Three-dimensional porous Fe0.1V2O5.15 thin film as a cathode material for lithium ion batteries

Three-dimensional (3D) porous V2O5 and Fe0.1V2O5.15 thin films have been prepared by electrostatic spray deposition technique. X-ray diffraction, scanning electron microscopy and X-ray photoelectron spectroscopy are employed to investigate the structures and valence states of the films. Galvanostatic cell cycling, cyclic voltammetry and impedance spectroscopy are used to characterize their electrochemical properties. The Fe0.1V2O5.15 thin film shows much better cycling performance than the non-doped V2O5 thin film. Fe3+ can act as a stabilizing agent in the layered V2O5 and increase the reversibility of the charge and discharge processes towards deeper depth of lithium insertion/extraction. The dissolution of the active material in the electrolyte can also be significantly suppressed in the Fe-doped sample.

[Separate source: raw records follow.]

/-- Held flags, responses, transit packets, retries, dead targets and paths. A held STORE_FLAG whose writes are answered leaves; a response ends the request it answers; a transit packet goes on one hop further while its path has credit and is discarded after 1 ms without it; a request without response goes out again on the next path and its path is marked down; dead_bound marks the destination unreachable and ends the request; a probe goes out every 100 µs; held path events are raised after 1 s. The model's own choices in it are those of log 12, 56. -/
def Obligations.PacketsAndPaths : Prop :=
  (∀ (flag : Nat) (h : HeldFlag) (s : State), Up s → Tbl.get s.fab.flags flag = some h →
    h.failed = true ∨ (h.waits.all (fun x => !Tbl.has s.fab.out (h.pkt.dst, x)) = true ∧ h.moves.all (fun m => !Tbl.has s.work.cmds m) = true) →
    ∃ t, Does (.storeFlagRelease flag) s t ∧ Tbl.get t.fab.flags flag = none) ∧
  (∀ (p : Packet) (o : OutReq) (st : Status) (s : State), Up s → p.resp = true → p.ty ≠ .msgCtrl → p.dst = s.node → p.src ≠ s.node → responseFormOk p = true → p.crcOk = true →
    Tbl.get s.fab.out (p.src, p.tag) = some o → o.purpose = .endpoint ∨ o.purpose = .probe → o.pkt.ty = p.ty → o.pkt.payloadLen = p.payloadLen ∨ p.ty ≠ .read →
    Status.ofCode p.status = some st → st ≠ .packetCheck → st ≠ .retryNoBuffer → ∃ t, Does (.packetResponseReceive p) s t ∧ Tbl.get t.fab.out (p.src, p.tag) = none) ∧
  (∀ (port out : Nat) (p : Packet) (s : State), Up s → p.dst ≠ s.node → p.src ≠ s.node → (s.port port).arrived.contains p = true → p.crcOk = true → p.hops < 15 →
    s.egress p.dst p.path = some out → (s.port out).st = .active → s.hasUnits p.dst p.path ({ p with hops := p.hops + 1 } : Packet).sealed = true → port ≠ 255 →
    ∃ t, Does (.packetTransitForward port p) s t ∧ t.lnk.queue = s.lnk.queue ++ [{ port := out, pkt := ({ p with hops := p.hops + 1 } : Packet).sealed, at_ := s.now }] ∧ t.mem = s.mem) ∧
  (∀ (id : Nat) (x : Transit) (s : State), Up s → Tbl.get s.fab.transit id = some x → x.since + 1000000 ≤ s.now →
    ∃ t, Does (.transitCreditTimeout id) s t ∧ Tbl.get t.fab.transit id = none ∧ t.fab.discards = s.fab.discards + 1 ∧ t.mem = s.mem) ∧
  (∀ (dst tag x : Nat) (o : OutReq) (s : State), Up s → Tbl.get s.fab.out (dst, tag) = some o → dst < 4096 → dst ≠ s.node → o.answered = false → o.purpose ≠ .probe →
    o.lastSent + s.fab.deadBound / 10 ≤ s.now → s.nextPath o.pkt = some x → ∃ t o', Does (.retryIntervalTimer dst tag) s t ∧ Tbl.get t.fab.out (dst, tag) = some o' ∧
      o'.pkt.path = x ∧ o'.lastSent = s.now ∧ (t.peer dst).down.contains o.pkt.path = true) ∧
  (∀ (dst tag : Nat) (o : OutReq) (s : State), Up s → Tbl.get s.fab.out (dst, tag) = some o → o.answered = false → o.purpose = .endpoint → o.firstSent + s.fab.deadBound ≤ s.now →
    ∃ t, Does (.deadBoundExpiry dst tag) s t ∧ Tbl.get t.fab.out (dst, tag) = none ∧ (t.peer dst).dead = true) ∧
  (∀ (dst path : Nat) (s : State), Up s → dst < 4096 → dst ≠ s.node → (s.peer dst).dead = true ∨ (s.peer dst).down.contains path = true → s.pathUsable dst path = true →
    Tbl.at (s.peer dst).probeAt path 0 + 100000 ≤ s.now → ∃ t o, Does (.pathProbeTimer dst path) s t ∧ Tbl.get t.fab.out (dst, (s.peer dst).nextTag) = some o ∧ o.purpose = .probe ∧
      o.pkt.ty = .load ∧ o.pkt.path = path ∧ Tbl.get (t.peer dst).probeAt path = some s.now) ∧
  (∀ (dst : Nat) (up : Bool) (s : State), Up s → Tbl.at (s.peer dst).pathHeld up [] ≠ [] → Tbl.at (s.peer dst).pathEvAt up 0 + 1000000000 ≤ s.now →
    ∃ t, Does (.pathEventHoldTimer dst up) s t ∧ Tbl.get (t.peer dst).pathHeld up = none ∧ Tbl.get (t.peer dst).pathEvAt up = some s.now ∧ t.log.evSeq = s.log.evSeq + 1)

/-- Messages, their control and their timeouts. A first packet of a longer message claims the oldest buffer of its list, places its bytes and counts them; MSG_CTRL done with the message's CRC completes the SEND with ST_OK; a packet that waited for a buffer goes out again after 10 µs, and rnr_limit ends the SEND; a message not whole after msg_timeout becomes a tombstone for max(2 × msg_timeout, 20 ms), which ends; a SEND without MSG_CTRL ends with ST_MSG_TIMEOUT. The model's own choices in it are those of log 12. -/
def Obligations.Messages : Prop :=
  (∀ (port : Nat) (p : Packet) (b : Buffer) (bs : List Buffer) (s : State), Up s → p.ty = .sendData → p.resp = false → s.policedBy port p = none → requestFormOk p = true → p.crcOk = true →
    p.dst = s.node → (s.taken port p).kept p = none → (s.taken port p).messageFault port p = none → Tbl.get s.fab.reorder (p.src, p.msgId) = none → s.fab.reorder.length < 16384 →
    Tbl.at s.fab.lists (bits p.addr 63 56, bits p.addr 55 52) [] = b :: bs → bits p.addr 51 27 ≤ b.len → bits p.addr 26 8 * 64 + p.payloadLen ≤ bits p.addr 51 27 →
    p.payloadLen < bits p.addr 51 27 → ∃ t r, Does (.sendData port p) s t ∧ Tbl.get t.fab.reorder (p.src, p.msgId) = some r ∧ r.buf = b ∧ r.tally = p.payloadLen ∧
      r.msgLen = bits p.addr 51 27 ∧ Tbl.at t.fab.lists (bits p.addr 63 56, bits p.addr 55 52) [] = bs ∧ t.mem = memPuts s.mem (b.addr + bits p.addr 26 8 * 64) p.payload) ∧
  (∀ (p : Packet) (x : OutMsg) (c : Cmd) (s : State), Up s → p.ty = .msgCtrl → responseFormOk p = true → p.crcOk = true → p.dst = s.node → Tbl.get s.fab.msgs p.msgId = some x →
    x.dst = p.src → Tbl.get s.work.cmds x.cid = some c → fld (wordsOf 8 p.payload) 0 63 56 = 1 → word (wordsOf 8 p.payload) 1 = x.crc →
    ∃ t, Does (.msgCtrl p) s t ∧ t.ended x.cid .ok x.crc ∧ Tbl.get t.fab.msgs p.msgId = none ∧ t.mem = s.mem) ∧
  (∀ (dst tag m first : Nat) (o : OutReq) (x : OutMsg) (c : Cmd) (s : State), Up s → Tbl.get s.fab.out (dst, tag) = some o → o.answered = true → o.rnrFirst = some first →
    first + s.fab.rnrLimit ≤ s.now → o.purpose = .message m → Tbl.get s.fab.msgs m = some x → Tbl.get s.work.cmds x.cid = some c →
    ∃ t, Does (.rnrResendTimer dst tag) s t ∧ t.ended x.cid .retryNoBuffer x.crc ∧ Tbl.get t.fab.msgs m = none ∧ t.mem = s.mem) ∧
  (∀ (dst tag first : Nat) (o : OutReq) (s : State), Up s → dst ≠ s.node → Tbl.get s.fab.out (dst, tag) = some o → o.answered = true → o.rnrFirst = some first →
    s.now < first + s.fab.rnrLimit → o.rnrLast + 10000 ≤ s.now → ∃ t o', Does (.rnrResendTimer dst tag) s t ∧ Tbl.get t.fab.out (dst, tag) = some o' ∧ o'.answered = false ∧
      o'.lastSent = s.now ∧ t.mem = s.mem) ∧
  (∀ (src msg : Nat) (r : Reorder) (s : State), Up s → Tbl.get s.fab.reorder (src, msg) = some r → r.tomb = none → r.firstT + s.fab.msgTimeout ≤ s.now →
    ∃ t r', Does (.msgTimeout src msg) s t ∧ Tbl.get t.fab.reorder (src, msg) = some r' ∧ r'.tomb = some (.msgTimeout, s.now + max (2 * s.fab.msgTimeout) 20000000)) ∧
  (∀ (msg : Nat) (x : OutMsg) (c : Cmd) (s : State), Up s → Tbl.get s.fab.msgs msg = some x → Tbl.get s.work.cmds x.cid = some c → x.unacked = 0 → fld c.op 4 31 7 ≤ x.next →
    x.ackedAt + s.fab.msgTimeout ≤ s.now → ∃ t, Does (.sendCtrlTimeout msg) s t ∧ t.ended x.cid .msgTimeout x.crc ∧ Tbl.get t.fab.msgs msg = none ∧ t.mem = s.mem) ∧
  (∀ (src msg at_ : Nat) (st : Status) (r : Reorder) (s : State), Up s → Tbl.get s.fab.reorder (src, msg) = some r → r.tomb = some (st, at_) → at_ ≤ s.now →
    ∃ t, Does (.tombstoneExpiry src msg) s t ∧ Tbl.get t.fab.reorder (src, msg) = none ∧ t = { s with fab := t.fab })

/-- Windows drain and change, and arms expire. A draining window with nothing admitted becomes REVOKED, or CLOSED where it is being closed; a revoke held back starts draining with the next generation once the generation may rise; an arm not fired in its time completes with ST_TRIGGER_EXPIRED and leaves. -/
def Obligations.WindowsAndArms : Prop :=
  (∀ (w : Nat) (s : State), Up s → (s.window w).st = .draining → (s.window w).admitted = 0 →
    ∃ t, Does (.windowDrained w) s t ∧ (t.window w).st = (if (s.window w).closing then .closed else .revoked) ∧ (t.window w).gen = (s.window w).gen) ∧
  (∀ (w : Nat) (s : State), Up s → (s.window w).st = .opened → (s.window w).held = [.revoke] → (s.window w).mayRise s.now = true →
    ∃ t, Does (.windowGenHoldTimer w) s t ∧ (t.window w).st = .draining ∧ (t.window w).gen = nextGen (s.window w).gen ∧ (t.window w).held = [] ∧ t = { s with fab := t.fab }) ∧
  (∀ (cid e : Nat) (a : Arm) (c : Cmd) (s : State), Up s → s.fab.arms.find? (fun x => x.cid == cid) = some a → a.expireAt = some e → e ≤ s.now → Tbl.get s.work.cmds cid = some c →
    ∃ t, Does (.triggerExpire cid) s t ∧ t.ended cid .triggerExpired 0 ∧ t.fab.arms = s.fab.arms.filter (fun b => b.cid != cid) ∧ t.mem = s.mem)
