/-- The state of a witness below. -/
def w18ProtectionAndRegrow0s : State := { blk with prot := { blk.prot with copies := [((5, 0, 0, 0), da0)] } }
/-- The state of a witness below. -/
def w18ProtectionAndRegrow1s : State := { blk with prot := { blk.prot with copies := [((5, 0, 0, 0), da0)] } }
/-- The state of a witness below. -/
def w18ProtectionAndRegrow2s : State := writ { req := 5, composition := 1, kind := 1, awaited := [2, 4], fields := [0, 0, 0, 0, 3, 8, 9] } held
/-- The state of a witness below. -/
def w18ProtectionAndRegrow3s : State := writ { req := 5, composition := 1, kind := 1, awaited := [2, 4], fields := [0, 0, 0, 0, 3, 8, 9] } held
/-- The state of a witness below. -/
def w18ProtectionAndRegrow4s : State := { protC held with work := { held.work with ctxs := [(0, { st := .ready, f := { ctxF with kvHeads := 2 } })] } }
/-- The state of a witness below. -/
def w18ProtectionAndRegrow7s : State := writ { req := 5, composition := 1, kind := 3, awaited := [2, 4], fields := [3, 0] } held
/-- The state of a witness below. -/
def w18ProtectionAndRegrow9s : State := { protC held with kv := { held.kv with arenas := [ar] }, prot := { held.prot with needs := [(5, 3, 1, 0)], faults := [{ kind := 1, unit := 4, composition := 1 }] } }
/-- The state of a witness below. -/
def w18ProtectionAndRegrow10s : State := { protC blk with prot := { blk.prot with regrows := [{ req := 5, stripe := 3, desc := da0 }], faults := [{ kind := 1, unit := 4, composition := 1 }] } }
/-- The state of a witness below. -/
def w18ProtectionAndRegrow12s : State := writ { req := 5, composition := 1, kind := 1, awaited := [2, 4] } held
/-- The state of a witness below. -/
def w18ProtectionAndRegrow13s : State := { protC held with prot := { held.prot with probes := [((1, 2), 0)] } }
/-- The state of a witness below. -/
def w18ProtectionAndRegrow15s : State := { protC held with prot := { held.prot with faults := [{ kind := 2, unit := 6, composition := 1 }] } }
/-- The state of a witness below. -/
def w18ProtectionAndRegrow16s : State := (slotted (job 1 3 4 [0, dAddr 4096, dAddr 8192, dAddr 12288, mkWord [(53, 11, 2), (48, 5, 2)], dAddr 16384] own)).wrWords (dAddr 4096) [dAddr 20480]
/-- The state of a witness below. -/
def w18ProtectionAndRegrow17s : State := slotted (job 1 3 5 [0, dAddr 4096, mkWord [(32, 32, 100), (29, 1, 1)], dAddr 8192] own)
/-- The state of a witness below. -/
def w18ProtectionAndRegrow18s : State := slotted (job 1 3 5 [0, dAddr 4096, mkWord [(32, 32, 100), (30, 2, 1)], 0, dAddr 8192] own)

/-- Witnesses for the statement ProtectionAndRegrow. -/
theorem wit_ProtectionAndRegrow :
    (∃ (h : MsgHdr) (l hd b first n repr da : Nat) (s : State), Up s ∧ h.ver = 1 ∧ 0 < n ∧ first + n ≤ 64 ∧ repr ≤ 2 ∧ Tbl.get s.prot.copies (h.req, l, hd, b) = some da ∧ first ≠ (s.desc da).committed) ∧
    (∃ (h : MsgHdr) (l hd b n repr da : Nat) (d : Desc) (s : State), Up s ∧ h.ver = 1 ∧ 0 < n ∧ d = s.desc da ∧ d.committed + n ≤ 64 ∧ repr ≤ 2 ∧ Tbl.get s.prot.copies (h.req, l, hd, b) = some da ∧ d.epoch ≤ h.epoch) ∧
    (∃ (h : MsgHdr) (l hd b count cA cB id y : Nat) (ys : List Nat) (w : ProtWrite) (s : State), Up s ∧ h.ver = 1 ∧ s.prot.writes = [(id, w)] ∧ (w.kind = 1 ∨ w.kind = 4) ∧ w.req = h.req ∧ w.fields.take 3 = [l, hd, b] ∧ w.awaited.contains h.src = true ∧ w.awaited.filter (fun x => x ≠ h.src) = y :: ys ∧ count = word w.fields 4 ∧ cA = word w.fields 5 ∧ cB = word w.fields 6) ∧
    (∃ (h : MsgHdr) (l hd b count id : Nat) (w : ProtWrite) (r : Req) (s : State), Up s ∧ h.ver = 1 ∧ s.prot.writes = [(id, w)] ∧ (w.kind = 1 ∨ w.kind = 4) ∧ w.req = h.req ∧ w.fields.take 3 = [l, hd, b] ∧ w.awaited.contains h.src = true ∧ count < word w.fields 4 ∧ s.req h.req = some r) ∧
    (∃ (h : MsgHdr) (stripe index comp ctx k m : Nat) (s : State), Up s ∧ h.ver = 1 ∧ (s.compMap comp h.mapEpoch).protection = .ec k m ∧ s.ctxFor comp = some ctx ∧ 0 < stripe ∧ s.servedAt (s.compMap comp h.mapEpoch) comp h.req (stripe - 1) k = some s.node ∧ (shardsIn (s.ctx ctx).f k (stripe - 1)).all (fun j => decide (j = index) || (Tbl.at s.prot.sealings (h.req, stripe) {}).reported.contains j) = false) ∧
    (∃ (h : MsgHdr) (stripe da : Nat) (side : List Nat) (s : State), Up s ∧ h.ver = 1 ∧ Tbl.get s.prot.shards (h.req, stripe) = some da ∧ ((s.arenaOf da).map (·.parity)).getD false = true ∧ side.length ≠ 8) ∧
    (∃ (h : MsgHdr) (stripe da : Nat) (side : List Nat) (p : PDesc) (s : State), Up s ∧ h.ver = 1 ∧ Tbl.get s.prot.shards (h.req, stripe) = some da ∧ ((s.arenaOf da).map (·.parity)).getD false = true ∧ side.length = 8 ∧ p = s.pdesc da) ∧
    (∃ (h : MsgHdr) (stripe id y : Nat) (ys : List Nat) (w : ProtWrite) (s : State), Up s ∧ h.ver = 1 ∧ s.prot.writes = [(id, w)] ∧ w.kind = 3 ∧ w.req = h.req ∧ word w.fields 0 = stripe ∧ w.awaited.contains h.src = true ∧ w.awaited.filter (fun x => x ≠ h.src) = y :: ys) ∧
    (∃ (h : MsgHdr) (stripe position comp : Nat) (s : State), Up s ∧ h.ver = 1 ∧ 0 < stripe ∧ s.servedAt (s.compMap comp h.mapEpoch) comp h.req (stripe - 1) position = some s.node ∧ Tbl.has s.prot.shards (h.req, stripe) = false ∧ s.prot.needs.any (fun n => n.1 == h.req && n.2.1 == stripe) = false ∧ s.prot.regrows.any (fun g => g.req == h.req && g.stripe == stripe) = false) ∧
    (∃ (rid stripe position fault comp ctx da k : Nat) (x : FaultRec) (s : State), Up s ∧ s.prot.shards = [] ∧ s.prot.regrowAt ≤ s.now ∧ s.prot.needs = [(rid, stripe, position, fault)] ∧ s.prot.faults[fault]? = some x ∧ comp = x.composition ∧ s.ctxFor comp = some ctx ∧ k = (protShape (s.compMap comp (s.comp comp).cur.epoch).protection).1 ∧ position < k ∧ s.mcRanks.findSome? (fun die => s.freeSlot 1 die (s.ctx ctx).f.headDim) = some da ∧ (Tbl.at s.tier.policies comp {}).regrowRate ≠ 0) ∧
    (∃ (req stripe position comp : Nat) (g : Regrow) (s : State), Up s ∧ s.prot.regrows = [g] ∧ g.req = req ∧ g.stripe = stripe ∧ g.position = position ∧ comp = ((s.prot.faults[g.fault]?).map (·.composition)).getD 0) ∧
    (∃ (h : MsgHdr) (comp member : Nat) (s : State), Up s ∧ h.ver = 1 ∧ s.calibNode comp = s.node ∧ Tbl.has s.prot.probes (comp, member) = false ∧ (s.comp comp).cur.cache.contains member = true) ∧
    (∃ (id : Nat) (w : ProtWrite) (s : State), Up s ∧ Tbl.get s.prot.writes id = some w ∧ w.reported = false ∧ w.sentAt + s.straggleLimit w.composition ≤ s.now) ∧
    (∃ (comp member at_ : Nat) (m : CompMap) (s : State), Up s ∧ Tbl.get s.prot.probes (comp, member) = some at_ ∧ at_ + s.straggleLimit comp ≤ s.now ∧ (s.comp comp).maps = [m] ∧ m.cache.contains member = true ∧ (Tbl.at s.prot.down (comp, m.epoch) []).contains member = false) ∧
    (∃ (h : MsgHdr) (comp : Nat) (s : State), Up s ∧ h.ver = 1 ∧ h.src = s.calibNode comp) ∧
    (∃ (unit comp : Nat) (f : FaultRec) (s : State), Up s ∧ s.prot.faults = [f] ∧ f.kind = 2 ∧ f.unit = unit ∧ f.composition = comp ∧ s.prot.needs = [] ∧ s.prot.regrows = [] ∧ s.lostShards.any (fun x => dieMC (bits x.2 45 43) == unit) = false) ∧
    (∃ (cid len k : Nat) (src : List Nat) (ds : List (Nat × List Byte)) (c : Cmd) (s : State), Up s ∧ s.running cid 3 4 = some c ∧ len = 64 * fld c.op 5 63 53 ∧ k = fld c.op 5 52 48 ∧ fld c.op 5 45 44 = 0 ∧ src = s.rdWords (word c.op 2) 18 ∧ (List.range k).all (fun i => decide (word src i = 0) || (decide (addrNode (word src i) = s.node) && (s.readFault (word src i) len).isNone)) = true ∧ word c.op 4 ≠ 0 ∧ ds = (List.range k).map (fun i => (i, if word src i = 0 then List.replicate len 0#8 else s.rd (word src i) len))) ∧
    (∃ (cid n : Nat) (c : Cmd) (s : State), Up s ∧ s.running cid 3 5 = some c ∧ n = fld c.op 3 63 32 ∧ fld c.op 3 31 30 ≠ 1 ∧ s.readFault (word c.op 2) n = none ∧ (fld c.op 3 29 29 = 0 ∨ s.readFault (word c.op 4) 8 = none)) ∧
    (∃ (cid n : Nat) (c : Cmd) (s : State), Up s ∧ s.running cid 3 5 = some c ∧ n = fld c.op 3 63 32 ∧ fld c.op 3 31 30 = 1 ∧ s.readFault (word c.op 2) n = none ∧ fld c.op 3 29 29 = 0) :=
  ⟨⟨(mh 2 3), 0, 0, 0, 3, 1, 0, da0, w18ProtectionAndRegrow0s, by decide +kernel⟩,
   ⟨(mh 2 3), 0, 0, 0, 1, 0, da0, (w18ProtectionAndRegrow1s.desc da0), w18ProtectionAndRegrow1s, by decide +kernel⟩,
   ⟨(mh 2 3), 0, 0, 0, (word ({ req := 5, composition := 1, kind := 1, awaited := [2, 4], fields := [0, 0, 0, 0, 3, 8, 9] } : ProtWrite).fields 4), (word ({ req := 5, composition := 1, kind := 1, awaited := [2, 4], fields := [0, 0, 0, 0, 3, 8, 9] } : ProtWrite).fields 5), (word ({ req := 5, composition := 1, kind := 1, awaited := [2, 4], fields := [0, 0, 0, 0, 3, 8, 9] } : ProtWrite).fields 6), 1, 4, [], { req := 5, composition := 1, kind := 1, awaited := [2, 4], fields := [0, 0, 0, 0, 3, 8, 9] }, w18ProtectionAndRegrow2s, by decide +kernel⟩,
   ⟨(mh 2 3), 0, 0, 0, 1, 1, { req := 5, composition := 1, kind := 1, awaited := [2, 4], fields := [0, 0, 0, 0, 3, 8, 9] }, (w18ProtectionAndRegrow3s.req (mh 2 3).req).getD ({} : Req), w18ProtectionAndRegrow3s, by decide +kernel⟩,
   ⟨(mh 2 3), 3, 0, 1, (w18ProtectionAndRegrow4s.ctxFor 1).getD (0), 2, 1, w18ProtectionAndRegrow4s, by decide +kernel⟩,
   ⟨(mh 2 3), 3, (Tbl.get parS.prot.shards ((mh 2 3).req, 3)).getD (0), [1], parS, by decide +kernel⟩,
   ⟨(mh 2 3), 3, (Tbl.get parS.prot.shards ((mh 2 3).req, 3)).getD (0), d0.words, (parS.pdesc ((Tbl.get parS.prot.shards ((mh 2 3).req, 3)).getD (0))), parS, by decide +kernel⟩,
   ⟨(mh 2 3), 3, 1, 4, [], { req := 5, composition := 1, kind := 3, awaited := [2, 4], fields := [3, 0] }, w18ProtectionAndRegrow7s, by decide +kernel⟩,
   ⟨(mh 2 3), 3, 2, 1, (protC held), by decide +kernel⟩,
   ⟨5, 3, 1, 0, ((w18ProtectionAndRegrow9s.prot.faults[0]?).getD ({} : FaultRec)).composition, (w18ProtectionAndRegrow9s.ctxFor (((w18ProtectionAndRegrow9s.prot.faults[0]?).getD ({} : FaultRec)).composition)).getD (0), da0, (protShape (w18ProtectionAndRegrow9s.compMap (((w18ProtectionAndRegrow9s.prot.faults[0]?).getD ({} : FaultRec)).composition) (w18ProtectionAndRegrow9s.comp (((w18ProtectionAndRegrow9s.prot.faults[0]?).getD ({} : FaultRec)).composition)).cur.epoch).protection).1, (w18ProtectionAndRegrow9s.prot.faults[0]?).getD ({} : FaultRec), w18ProtectionAndRegrow9s, by decide +kernel⟩,
   ⟨5, 3, 0, ((w18ProtectionAndRegrow10s.prot.faults[({ req := 5, stripe := 3, desc := da0 } : Regrow).fault]?).map (·.composition)).getD 0, { req := 5, stripe := 3, desc := da0 }, w18ProtectionAndRegrow10s, by decide +kernel⟩,
   ⟨(mh 2 3), 1, 2, (protC held), by decide +kernel⟩,
   ⟨1, (Tbl.get w18ProtectionAndRegrow12s.prot.writes 1).getD ({} : ProtWrite), w18ProtectionAndRegrow12s, by decide +kernel⟩,
   ⟨1, 2, (Tbl.get w18ProtectionAndRegrow13s.prot.probes (1, 2)).getD (0), { cmap with protection := .ec 2 1 }, w18ProtectionAndRegrow13s, by decide +kernel⟩,
   ⟨(mh 0 3), 1, (protC held), by decide +kernel⟩,
   ⟨6, 1, { kind := 2, unit := 6, composition := 1 }, w18ProtectionAndRegrow15s, by decide +kernel⟩,
   ⟨1, (64 * fld ((w18ProtectionAndRegrow16s.running 1 3 4).getD ({} : Cmd)).op 5 63 53), (fld ((w18ProtectionAndRegrow16s.running 1 3 4).getD ({} : Cmd)).op 5 52 48), (w18ProtectionAndRegrow16s.rdWords (word ((w18ProtectionAndRegrow16s.running 1 3 4).getD ({} : Cmd)).op 2) 18), (List.range (fld ((w18ProtectionAndRegrow16s.running 1 3 4).getD ({} : Cmd)).op 5 52 48)).map (fun i => (i, if word (w18ProtectionAndRegrow16s.rdWords (word ((w18ProtectionAndRegrow16s.running 1 3 4).getD ({} : Cmd)).op 2) 18) i = 0 then List.replicate (64 * fld ((w18ProtectionAndRegrow16s.running 1 3 4).getD ({} : Cmd)).op 5 63 53) 0#8 else w18ProtectionAndRegrow16s.rd (word (w18ProtectionAndRegrow16s.rdWords (word ((w18ProtectionAndRegrow16s.running 1 3 4).getD ({} : Cmd)).op 2) 18) i) (64 * fld ((w18ProtectionAndRegrow16s.running 1 3 4).getD ({} : Cmd)).op 5 63 53))), (w18ProtectionAndRegrow16s.running 1 3 4).getD ({} : Cmd), w18ProtectionAndRegrow16s, by decide +kernel⟩,
   ⟨1, (fld ((w18ProtectionAndRegrow17s.running 1 3 5).getD ({} : Cmd)).op 3 63 32), (w18ProtectionAndRegrow17s.running 1 3 5).getD ({} : Cmd), w18ProtectionAndRegrow17s, by decide +kernel⟩,
   ⟨1, (fld ((w18ProtectionAndRegrow18s.running 1 3 5).getD ({} : Cmd)).op 3 63 32), (w18ProtectionAndRegrow18s.running 1 3 5).getD ({} : Cmd), w18ProtectionAndRegrow18s, by decide +kernel⟩⟩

Nevertheless, the Fe-doping causes a slight decrease in lithium ion diffusion coefficient.

► The special 3D-porous structure is a main factor to achieve good rate capability in both V2O5 and Fe0.1V2O5.15 samples.
► Fe-doping improves the cycling stability (195 mAh g−1 after 48 cycles).
► Lithium ion diffusion coefficients are derived in V2O5 and Fe0.1V2O5.15 electrodes.